Вот бы мне да такой вольтаж В этот жилищный мой гараж!.. Пауки по углам и тьма — Моего ли дело ума?
Льется с неба черная тушь,
Полюбуйтесь-ка — тоже „душ“! Наверно, часа с три
Я гляжу на противный „стрит“, Не пройдет ли еще „фиат“— У „фиата“ глаза горят... Подожду и еще час,
А потом разозлюсь и... раз! Миллионами киловатт
Засверкаю сам, как „фиат“.
В редакцию „Нового лефа“ массой идут „хорошие“ стихи. „Новый леф“ их не печатает и печатать не будет.
Мы помещаем стихотворение (очевидно, молодого) товарища Томашпольского не потому, что оно отвлеченно „хорошее“, пришлось кому-то на вкус.
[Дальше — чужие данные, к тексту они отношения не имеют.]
theorem kept_activateNext {x0} (h0 : Kept g x0) (hk : 33556576 &&& g.mask = 33556576) : Kept g (State.activateNext x0) := by
  unfold State.activateNext
  repeat' (first
    | with_reducible assumption
    | with_reducible refine fun _ => ?_
    | ((try lift_lets); intro s; refine (have hs : Kept g s := ?_; ?_); subst s; rotate_left; clear_value s; rotate_left)
    | ((try lift_lets); first | (intro (x : Mram); subst x) | (intro (x : Compositor); subst x) | (intro (x : Store 32); subst x) | (intro (x : Store 8); subst x) | (intro (x : State × _); subst x) | (intro (x : _ × State); subst x) | (intro (x : _ × _ × State); subst x) | (intro (x : State → _); subst x) | (intro (x : _ → State → _); subst x) | (intro (x : _ → State); subst x) | (intro x; clear_value x))
    | (simp only [↓Kept_mk_iff]; refine And.intro ?_ (And.intro ?_ (And.intro ?_ (And.intro ?_ (And.intro ?_ (And.intro ?_ (And.intro ?_ (And.intro ?_ (And.intro ?_ ?_)))))))))
    | with_reducible (first | apply kept_updShow | apply kept_commitSet | apply kept_commitLines | apply kept_galClose | apply kept_raise | apply kept_setF | apply Kept_ite | apply filter_wf | apply evOk_filter)
    | with_reducible (first | exact Kept_regs (by assumption) (by assumption) | exact Kept_ram (by assumption) (by assumption) | exact Kept_mram (by assumption) (by assumption) | exact Kept_flt (by assumption) (by assumption) | exact Kept_var (by assumption) | exact Kept_ev (by assumption) (by assumption) | exact Kept_has (by assumption) | exact Kept_out (by assumption) | exact Kept_ctr (by assumption) | exact watchE_none (by assumption))
    | with_reducible refine Only_mk ?_ (.inr rfl) (.inr rfl) (.inr rfl) (.inr rfl) (.inr rfl) (.inr rfl) (.inr rfl) (.inr rfl) (.inr rfl) (.inr rfl) (.inr rfl) (.inr rfl) (.inr rfl) (.inr rfl) (.inr rfl) (.inr rfl) (.inr rfl) (.inr rfl) (.inr rfl) (.inr rfl) (.inr rfl) (.inr rfl) (.inl (mask_bit hk rfl)) (.inr rfl) (.inr rfl) (.inr rfl) (.inr rfl) (.inr rfl) (.inr rfl) (.inr rfl)
    | (first | exact mask_sub hk rfl | exact hk)
    | with_reducible (first | refine Kept_snd (by assumption) ?_ | refine Kept_fst (by assumption) ?_)
    | with_reducible exact Kept_of_next (by assumption)
    | with_reducible (refine Kept_of_O (by assumption) ?_)
    | with_reducible (first | refine Kept_regs (g := g) ?_ (by assumption) | refine Kept_ram (g := g) ?_ (by assumption) | refine Kept_mram (g := g) ?_ (by assumption) | refine Kept_flt (g := g) ?_ (by assumption) | refine Kept_var ?_ | refine Kept_ev ?_ (by assumption) | refine Kept_has ?_ | refine Kept_out ?_ | refine Kept_ctr ?_)
    | dsimp -zeta only
    | split)

theorem kept_wrapReg {x0 x1} (h0 : Kept g x0) : Kept g (State.wrapReg x0 x1) := by
  unfold State.wrapReg
  repeat' (first | with_reducible assumption | with_reducible (first | apply kept_setReg | apply Kept_ite) | split | intro _)

theorem kept_fwdTimed {x0 x1} (h0 : Kept g x0) : Kept g (State.fwdTimed x0 x1) := by
  unfold State.fwdTimed
  repeat' (first | with_reducible assumption | with_reducible (first | apply kept_occur | apply kept_raise | apply kept_countReg | apply Kept_ite) | split | intro _)

theorem kept_plnkLine {x0} (h0 : Kept g x0) (hk : 536870912 &&& g.mask = 536870912) : Kept g (State.plnkLine x0) := by
  unfold State.plnkLine
  repeat' (first
    | with_reducible assumption
    | with_reducible refine fun _ => ?_
    | ((try lift_lets); intro s; refine (have hs : Kept g s := ?_; ?_); subst s; rotate_left; clear_value s; rotate_left)
    | ((try lift_lets); first | (intro (x : Mram); subst x) | (intro (x : Compositor); subst x) | (intro (x : Store 32); subst x) | (intro (x : Store 8); subst x) | (intro (x : State × _); subst x) | (intro (x : _ × State); subst x) | (intro (x : _ × _ × State); subst x) | (intro (x : State → _); subst x) | (intro (x : _ → State → _); subst x) | (intro (x : _ → State); subst x) | (intro x; clear_value x))
    | (simp only [↓Kept_mk_iff]; refine And.intro ?_ (And.intro ?_ (And.intro ?_ (And.intro ?_ (And.intro ?_ (And.intro ?_ (And.intro ?_ (And.intro ?_ (And.intro ?_ ?_)))))))))
    | with_reducible (first | apply kept_emit | apply kept_countReg | apply kept_fwdTimed | apply Kept_ite)
    | with_reducible (first | exact Kept_regs (by assumption) (by assumption) | exact Kept_ram (by assumption) (by assumption) | exact Kept_mram (by assumption) (by assumption) | exact Kept_flt (by assumption) (by assumption) | exact Kept_var (by assumption) | exact Kept_ev (by assumption) (by assumption) | exact Kept_has (by assumption) | exact Kept_out (by assumption) | exact Kept_ctr (by assumption) | exact watchE_none (by assumption))
    | with_reducible refine Only_mk ?_ (.inr rfl) (.inr rfl) (.inr rfl) (.inr rfl) (.inr rfl) (.inr rfl) (.inr rfl) (.inr rfl) (.inr rfl) (.inr rfl) (.inr rfl) (.inr rfl) (.inr rfl) (.inr rfl) (.inr rfl) (.inr rfl) (.inr rfl) (.inr rfl) (.inr rfl) (.inr rfl) (.inr rfl) (.inr rfl) (.inr rfl) (.inr rfl) (.inr rfl) (.inr rfl) (.inl (mask_bit hk rfl)) (.inr rfl) (.inr rfl) (.inr rfl)
    | (first | exact mask_sub hk rfl | exact hk)
    | with_reducible (first | refine Kept_snd (by assumption) ?_ | refine Kept_fst (by assumption) ?_)
    | with_reducible exact Kept_of_next (by assumption)
    | with_reducible (refine Kept_of_O (by assumption) ?_)
    | with_reducible (first | refine Kept_regs (g := g) ?_ (by assumption) | refine Kept_ram (g := g) ?_ (by assumption) | refine Kept_mram (g := g) ?_ (by assumption) | refine Kept_flt (g := g) ?_ (by assumption) | refine Kept_var ?_ | refine Kept_ev ?_ (by assumption) | refine Kept_has ?_ | refine Kept_out ?_ | refine Kept_ctr ?_)
    | dsimp -zeta only
    | split)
Нет.
Печатаем два стиха образником того — — что в этом стихе есть лефовского, — чего лефовского в этом стихе нет.
Хорошо, полефовски:
1. Ощущение социального заказа, внесшего злободневность, сегодняшность в лирическое состояние автора и читателя.
Есть ощущение лозунга — „хочешь мира, готовься к войне“.
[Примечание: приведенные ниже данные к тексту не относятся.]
theorem kept_rejudge {x0} (h0 : Kept g x0) (hk : 739211328 &&& g.mask = 739211328) : Kept g (State.rejudge x0) := by
  unfold State.rejudge
  repeat' (first
    | with_reducible assumption
    | with_reducible refine fun _ => ?_
    | ((try lift_lets); intro s; refine (have hs : Kept g s := ?_; ?_); subst s; rotate_left; clear_value s; rotate_left)
    | ((try lift_lets); first | (intro (x : Mram); subst x) | (intro (x : Compositor); subst x) | (intro (x : Store 32); subst x) | (intro (x : Store 8); subst x) | (intro (x : State × _); subst x) | (intro (x : _ × State); subst x) | (intro (x : _ × _ × State); subst x) | (intro (x : State → _); subst x) | (intro (x : _ → State → _); subst x) | (intro (x : _ → State); subst x) | (intro x; clear_value x))
    | (simp only [↓Kept_mk_iff]; refine And.intro ?_ (And.intro ?_ (And.intro ?_ (And.intro ?_ (And.intro ?_ (And.intro ?_ (And.intro ?_ (And.intro ?_ (And.intro ?_ ?_)))))))))
    | with_reducible (first | apply kept_fsStart | apply kept_raise | apply Kept_ite | apply Kept_foldl)
    | with_reducible (first | exact Kept_regs (by assumption) (by assumption) | exact Kept_ram (by assumption) (by assumption) | exact Kept_mram (by assumption) (by assumption) | exact Kept_flt (by assumption) (by assumption) | exact Kept_var (by assumption) | exact Kept_ev (by assumption) (by assumption) | exact Kept_has (by assumption) | exact Kept_out (by assumption) | exact Kept_ctr (by assumption) | exact watchE_none (by assumption))
    | (first | exact mask_sub hk rfl | exact hk)
    | with_reducible (first | refine Kept_snd (by assumption) ?_ | refine Kept_fst (by assumption) ?_)
    | with_reducible exact Kept_of_next (by assumption)
    | with_reducible (refine Kept_of_O (by assumption) ?_)
    | with_reducible (first | refine Kept_regs (g := g) ?_ (by assumption) | refine Kept_ram (g := g) ?_ (by assumption) | refine Kept_mram (g := g) ?_ (by assumption) | refine Kept_flt (g := g) ?_ (by assumption) | refine Kept_var ?_ | refine Kept_ev ?_ (by assumption) | refine Kept_has ?_ | refine Kept_out ?_ | refine Kept_ctr ?_)
    | dsimp -zeta only
    | split)

theorem kept_remark {x0} (h0 : Kept g x0) (hk : 739211328 &&& g.mask = 739211328) : Kept g (State.remark x0) := by
  unfold State.remark
  repeat' (first
    | with_reducible assumption
    | with_reducible refine fun _ => ?_
    | ((try lift_lets); intro s; refine (have hs : Kept g s := ?_; ?_); subst s; rotate_left; clear_value s; rotate_left)
    | ((try lift_lets); first | (intro (x : Mram); subst x) | (intro (x : Compositor); subst x) | (intro (x : Store 32); subst x) | (intro (x : Store 8); subst x) | (intro (x : State × _); subst x) | (intro (x : _ × State); subst x) | (intro (x : _ × _ × State); subst x) | (intro (x : State → _); subst x) | (intro (x : _ → State → _); subst x) | (intro (x : _ → State); subst x) | (intro x; clear_value x))
    | (simp only [↓Kept_mk_iff]; refine And.intro ?_ (And.intro ?_ (And.intro ?_ (And.intro ?_ (And.intro ?_ (And.intro ?_ (And.intro ?_ (And.intro ?_ (And.intro ?_ ?_)))))))))
    | with_reducible (first | apply kept_mapAll | apply kept_toMram | apply kept_holdCause | apply kept_rejudge | apply Kept_ite)
    | with_reducible (first | exact Kept_regs (by assumption) (by assumption) | exact Kept_ram (by assumption) (by assumption) | exact Kept_mram (by assumption) (by assumption) | exact Kept_flt (by assumption) (by assumption) | exact Kept_var (by assumption) | exact Kept_ev (by assumption) (by assumption) | exact Kept_has (by assumption) | exact Kept_out (by assumption) | exact Kept_ctr (by assumption) | exact watchE_none (by assumption))
    | with_reducible refine Only_mk ?_ (.inr rfl) (.inr rfl) (.inr rfl) (.inr rfl) (.inr rfl) (.inr rfl) (.inr rfl) (.inr rfl) (.inr rfl) (.inr rfl) (.inr rfl) (.inr rfl) (.inr rfl) (.inr rfl) (.inl (mask_bit hk rfl)) (.inr rfl) (.inr rfl) (.inr rfl) (.inr rfl) (.inr rfl) (.inr rfl) (.inr rfl) (.inr rfl) (.inr rfl) (.inr rfl) (.inr rfl) (.inr rfl) (.inr rfl) (.inr rfl) (.inr rfl)
    | (first | exact mask_sub hk rfl | exact hk)
    | with_reducible (first | refine Kept_snd (by assumption) ?_ | refine Kept_fst (by assumption) ?_)
    | with_reducible exact Kept_of_next (by assumption)
    | with_reducible (refine Kept_of_O (by assumption) ?_)
    | with_reducible (first | refine Kept_regs (g := g) ?_ (by assumption) | refine Kept_ram (g := g) ?_ (by assumption) | refine Kept_mram (g := g) ?_ (by assumption) | refine Kept_flt (g := g) ?_ (by assumption) | refine Kept_var ?_ | refine Kept_ev ?_ (by assumption) | refine Kept_has ?_ | refine Kept_out ?_ | refine Kept_ctr ?_)
    | dsimp -zeta only
    | split)

theorem kept_clearDenied {x0 x1} (h0 : Kept g x0) (hk : 4194304 &&& g.mask = 4194304) : Kept g (State.clearDenied x0 x1) := by
  unfold State.clearDenied
  repeat' (first | with_reducible assumption | exact mask_sub hk rfl | with_reducible (first | apply kept_raise | apply kept_posMod | apply Kept_ite) | split | intro _)

theorem kept_newMark {x0 x1} (h0 : Kept g x0) (hk : 4194304 &&& g.mask = 4194304) : Kept g (State.newMark x0 x1) := by
  unfold State.newMark
  repeat' (first | with_reducible assumption | exact mask_sub hk rfl | with_reducible (first | apply kept_arrive | apply kept_clearDenied | apply Kept_ite) | split | intro _)

theorem kept_bleedSeen {x0 x1 x2} (h0 : Kept g x0) (hk : 743405632 &&& g.mask = 743405632) : Kept g (State.bleedSeen x0 x1 x2) := by
  unfold State.bleedSeen
  repeat' (first | with_reducible assumption | exact mask_sub hk rfl | with_reducible (first | apply kept_posMod | apply kept_remark | apply kept_newMark | apply kept_raise | apply Kept_ite) | split | intro _)

theorem kept_bootBank {x0 x1 x2 x3} (h0 : Kept g x0) (hk : 33554496 &&& g.mask = 33554496) : Kept g (State.bootBank x0 x1 x2 x3).1 := by
  unfold State.bootBank
  repeat' (first
    | with_reducible assumption
    | with_reducible refine fun _ => ?_
    | ((try lift_lets); intro s; refine (have hs : Kept g s := ?_; ?_); subst s; rotate_left; clear_value s; rotate_left)
    | ((try lift_lets); first | (intro (x : Mram); subst x) | (intro (x : Compositor); subst x) | (intro (x : Store 32); subst x) | (intro (x : Store 8); subst x) | (intro (x : State × _); subst x) | (intro (x : _ × State); subst x) | (intro (x : _ × _ × State); subst x) | (intro (x : State → _); subst x) | (intro (x : _ → State → _); subst x) | (intro (x : _ → State); subst x) | (intro x; clear_value x))
    | (simp only [↓Kept_mk_iff]; refine And.intro ?_ (And.intro ?_ (And.intro ?_ (And.intro ?_ (And.intro ?_ (And.intro ?_ (And.intro ?_ (And.intro ?_ (And.intro ?_ ?_)))))))))
    | with_reducible (first | apply kept_countRegM | apply kept_switchBank | apply kept_raise | apply kept_setF | apply Kept_ite | apply Kept_ite1 | apply Kept_ite2 | apply Kept_ite3)
    | with_reducible (first | exact Kept_regs (by assumption) (by assumption) | exact Kept_ram (by assumption) (by assumption) | exact Kept_mram (by assumption) (by assumption) | exact Kept_flt (by assumption) (by assumption) | exact Kept_var (by assumption) | exact Kept_ev (by assumption) (by assumption) | exact Kept_has (by assumption) | exact Kept_out (by assumption) | exact Kept_ctr (by assumption) | exact watchE_none (by assumption))
    | with_reducible refine Only_mk ?_ (.inr rfl) (.inr rfl) (.inr rfl) (.inr rfl) (.inr rfl) (.inr rfl) (.inr rfl) (.inr rfl) (.inr rfl) (.inr rfl) (.inr rfl) (.inr rfl) (.inr rfl) (.inr rfl) (.inr rfl) (.inr rfl) (.inr rfl) (.inr rfl) (.inr rfl) (.inr rfl) (.inr rfl) (.inr rfl) (.inr rfl) (.inr rfl) (.inr rfl) (.inr rfl) (.inr rfl) (.inr rfl) (.inr rfl) (.inr rfl)
    | (first | exact mask_sub hk rfl | exact hk)
    | with_reducible (first | refine Kept_snd (by assumption) ?_ | refine Kept_fst (by assumption) ?_)
    | with_reducible exact Kept_of_next (by assumption)
    | with_reducible (refine Kept_of_O (by assumption) ?_)
    | with_reducible (first | refine Kept_regs (g := g) ?_ (by assumption) | refine Kept_ram (g := g) ?_ (by assumption) | refine Kept_mram (g := g) ?_ (by assumption) | refine Kept_flt (g := g) ?_ (by assumption) | refine Kept_var ?_ | refine Kept_ev ?_ (by assumption) | refine Kept_has ?_ | refine Kept_out ?_ | refine Kept_ctr ?_)
    | dsimp -zeta only
    | split)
Есть ощущение лозунга—„автомобиль не прихоть, а культурная потребность“.
2. Тема развивается на неожиданностях (мечты о фиате), „улица“ становится „стритом“, вывод не каждый ждет — „засверкаю сам, как фиат“.
Эта не бывшая в употреблении неожиданность на протяжении всего стиха держит, не выпускает ваше внимание, агитируя за тему.
3. Частью выкинут общепринятый поэтический язык и введен говор быта, разговор улицы, слова газеты: „ничего не поймешь“, в „буржуазном окружении“ и т. п.
4. Истертые вещи вечного поэтического обихода, оживленные новыми, близкими нам определениями, выявлены через современность. Старый поэт, определяя автобус, скажет: „Автобус, тяжелый как ночь“. Новый говорит:
„(Ночь) грузная, как автобус“. Старый скажет:
„Мелочь (деньги) как звезды (сняли, что ли)“.